Phasing of the assembled haplotypes was confirmed using the NuclearPhaser pipeline v.1.1 (MAPQ = 30; https://github.com/JanaSperschneider/NuclearPhaser)24. Hi-C data provide a strong nuclear origin signal reflecting the physically separate nuclei in the dikaryon, with ~90% of trans and >99% of cis and trans Hi-C links occurring within a nucleus in the Pt assemblies, similar to those of Pgt and Pca22,27 as well as other fungal dikaryons31. The low level (<10%) of Hi-C trans read pairs mapping across haplotypes could result from disruption of some nuclei during chromatin crosslinking, ligation of non-crosslinked DNA fragments or mapping of reads to haplotype-collapsed or highly similar regions (Supplementary Fig. 2b).
The HiFi reads of the 20QLD87 isolate were also assembled with HiCanu 2.2.0 to confirm phase-switch boundaries (genomeSize=120 m -pacbio-hifi)29, and contigs were aligned to the hifiasm assembly with minimap2 (ref. 51). Per-base consensus quality scores for the assemblies were obtained using Merqury (1.3) (ref. 53).

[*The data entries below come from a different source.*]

-- ==== Sys2Proof/Machine/Flags.lean ====
section
/-! DEFINITION. Element operations of V-parcels: elements and masks, the rounding mode, the sticky flags and the stochastic
draws of a parcel (05, R151 to R155; 02, R51, R63 to R66). -/

namespace Sys2Proof.Machine
open Sys2Proof

/-- What a parcel's float elements leave: the union of their flags and the lanes' generator states. -/
structure FSt where
  fl : Flags := 0
  rng : List (BitVec 32)
  deriving DecidableEq, Repr

/-- One rounding that draws from a lane when it needs to (R66). -/
def FSt.step (lane : Nat) (op : Nat → FRes) (st : FSt) : Nat × FSt :=
  let d := rngStep (st.rng.getD lane 0)
  let r := op d.toNat
  (r.bits, { fl := st.fl ||| r.fl, rng := if r.drew then st.rng.set lane d else st.rng })

/-- The lane that holds bit 0 of element i of width w (R66, R159). -/
def laneOf (w i : Nat) : Nat := w * i % 512 / 32

/-- Elements of a destination whose computation sets flags and draws, in ascending order (R154, R66). -/
def vEach (act : Nat → Bool) (old : Nat → Nat) (f : Nat → FSt → Nat × FSt) : List Nat → FSt → List Nat × FSt
  | [], st => ([], st)
  | i :: t, st =>
    let (v, st) := if act i then f i st else (old i, st)
    let (vs, st) := vEach act old f t st
    (v :: vs, st)

/-- The format of a float type code (R92). -/
def fltOf (ty : BitVec 3) : FFmt := if ty = 0 then f32 else if ty = 1 then bf16 else f16

/-- The mode that VRM.RM holds (R155). -/
def Thread.rm (t : Thread) : Nat := fld t.vrm 2 0
/-- FXW (R155). -/
def Thread.fxw (t : Thread) : Int := toSigned 8 (fld t.vrm 15 8)

/-- The first feature of a list that the thread's context lacks (R311). -/
def State.lacks (s : State) (fs : List Nat) : Option Cause := (fs.find? (fun n => !s.feature s.thr.ctx n)).map tFeature

/-- The check of the mode of a parcel that rounds (R155): a reserved code is T-ILL; stochastic rounding is a feature. -/
def State.modeCheck (mode : Nat) (s : State) : Option Cause :=
  if 5 ≤ mode then some (tIll 0) else if mode = 4 then s.lacks [6] else none

/-- The thread after a parcel's float elements. -/
def FSt.leave (st : FSt) (t : Thread) : Thread := { t.flags st.fl with rng := st.rng }

/-- The v registers of a group of n. -/
def vregs (r : Reg) (n : Nat) : List Nat := (upto n).map (r.toNat + ·)

/-- A parcel's view of the registers it found (R154): groups of vs1, vs2 and vd, the mask, and the scalar of S. -/
structure VIn where
  a : Nat
  b : Nat
  d : Nat
  m : Word
  x : Nat
  deriving DecidableEq, Repr

/-- Reads the sources of a parcel; `ws` holds x(vs2) when S is 1. -/
def Thread.vin (t : Thread) (p : VArgs) (ws : List Word) : VIn :=
  let n := p.grp.n
  { a := t.rvg p.vs1.toNat n, b := t.rvg p.vs2.toNat n, d := t.rvg p.vd.toNat n, m := t.rk p.mask.toNat,
    x := (ws.getD 0 0).toNat }

/-- Element i of the second source (R153). -/
def VIn.src2 (v : VIn) (p : VArgs) (w i : Nat) : Nat := if p.s then v.x % 2 ^ w else elem w v.b i

/-- Elements of width w in a parcel (R151). -/
def vcount (p : VArgs) (w : Nat) : Nat := 512 * p.grp.n / w

/-- A parcel of two sources that writes vd. -/
def vop (p : VArgs) (ok : Bool) (run : List Word → State → Acc Out) : TOp :=
  { xs := if p.s then [p.vs2] else [], wf := ok, beats := p.grp.n
    vs := vregs p.vs1 p.grp.n ++ (if p.s then [] else vregs p.vs2 p.grp.n) ++ vregs p.vd p.grp.n, run := run }

/-- Writes the elements of vd. -/
def Thread.putElems (t : Thread) (p : VArgs) (w : Nat) (es : List Nat) : Thread := t.wvg p.vd.toNat p.grp.n (ofElems w es)

/-- An integer parcel: `f` computes an element from the two sources. -/
def intOp (p : VArgs) (ok : Bool) (f : Nat → Nat → Nat) : TOp :=
  let w := intWidth p.ty
  let n := vcount p w
  vop p ok (fun ws s =>
    let v := s.thr.vin p ws
    let es := vMap (active v.m n) (elem w v.d) (fun i => f (elem w v.a i) (v.src2 p w i) % 2 ^ w) n
    .ok {} (s.onThr (fun t => t.putElems p w es)))

/-- A float parcel: `f` computes an element from the mode, the draw, the two sources and the old destination. `rounds` says
whether its operation is among those of R155. -/
def fltOp (p : VArgs) (ok rounds : Bool) (f : FFmt → Nat → Nat → Nat → Nat → Nat → FRes) : TOp :=
  let w := fltWidth p.ty
  let n := vcount p w
  vop p ok (fun ws s =>
    let t := s.thr
    (Acc.check (if rounds then s.modeCheck t.rm else none) s).bind (fun _ s =>
      let v := t.vin p ws
      let (es, st) := vEach (active v.m n) (elem w v.d)
        (fun i => FSt.step (laneOf w i) (fun r => f (fltOf p.ty) t.rm r (elem w v.a i) (v.src2 p w i) (elem w v.d i)))
        (upto n) { rng := t.rng }
      .ok {} (s.onThr (fun t => st.leave (t.putElems p w es)))))

/-- A comparison parcel (R157): `f` gives an element's condition and its flags. -/
def cmpOp (p : VArgs) (ok : Bool) (w : Nat) (f : Nat → Nat → Bool × Flags) : TOp :=
  let n := vcount p w
  { vop p ok (fun ws s =>
      let v := s.thr.vin p ws
      let rs := (upto n).map (fun i => if active v.m n i then f (elem w v.a i) (v.src2 p w i) else (false, 0))
      let k := ofElems 1 (rs.map (fun r => if r.1 then 1 else 0))
      .ok {} (s.onThr (fun t =>
        (t.flags (rs.foldl (fun a r => a ||| r.2) 0)).wk (p.vd.toNat % 8) (BitVec.ofNat 64 k))))
    with vs := vregs p.vs1 p.grp.n ++ (if p.s then [] else vregs p.vs2 p.grp.n) }

/-- A condition of R157 from an order, whether the operands are unordered aside. -/
def condOf (cond : Nat) (lt eq : Bool) : Bool :=
  match cond with
  | 0 => eq
  | 1 => !eq
  | 2 => lt
  | 3 => lt || eq
  | 4 => !(lt || eq)
  | _ => !lt

/-- A float condition and its flags (R157). -/
def fltCond (f : FFmt) (cond a b : Nat) : Bool × Flags :=
  let x := f.decode a
  let y := f.decode b
  let nan := x.isNan || y.isNan
  let ordered := decide (2 ≤ cond ∧ cond ≤ 5)
  let nv : Flags := if x.isSig || y.isSig || (nan && ordered) then flNV else 0
  let c := FVal.cmp x y
  (match cond with
    | 6 => !nan
    | 7 => nan
    | 1 => nan || c != 0
    | _ => !nan && condOf cond (decide (c < 0)) (c == 0), nv)

end Sys2Proof.Machine
end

We curated nuclear-phased chromosomes for each assembly by scaffolding the two haplotypes separately and then further joined scaffolds into chromosomes through visual inspection of Hi-C contact maps. For scaffolding of the individual haplotypes, the Hi-C reads were mapped to each haplotype using BWA-MEM (0.7.17) (ref. 54) and alignments were then processed with the Arima Genomics pipeline (https://github.com/ArimaGenomics/mapping_pipeline/blob/master/01_mapping_arima.sh). Scaffolding was performed using SALSA (2.2) (ref. 55). Hi-C contact maps were produced using Hi-C-Pro 3.1.0 (MAPQ = 10) (ref. 56) and Hicexplorer (3.7.2) (ref. 57).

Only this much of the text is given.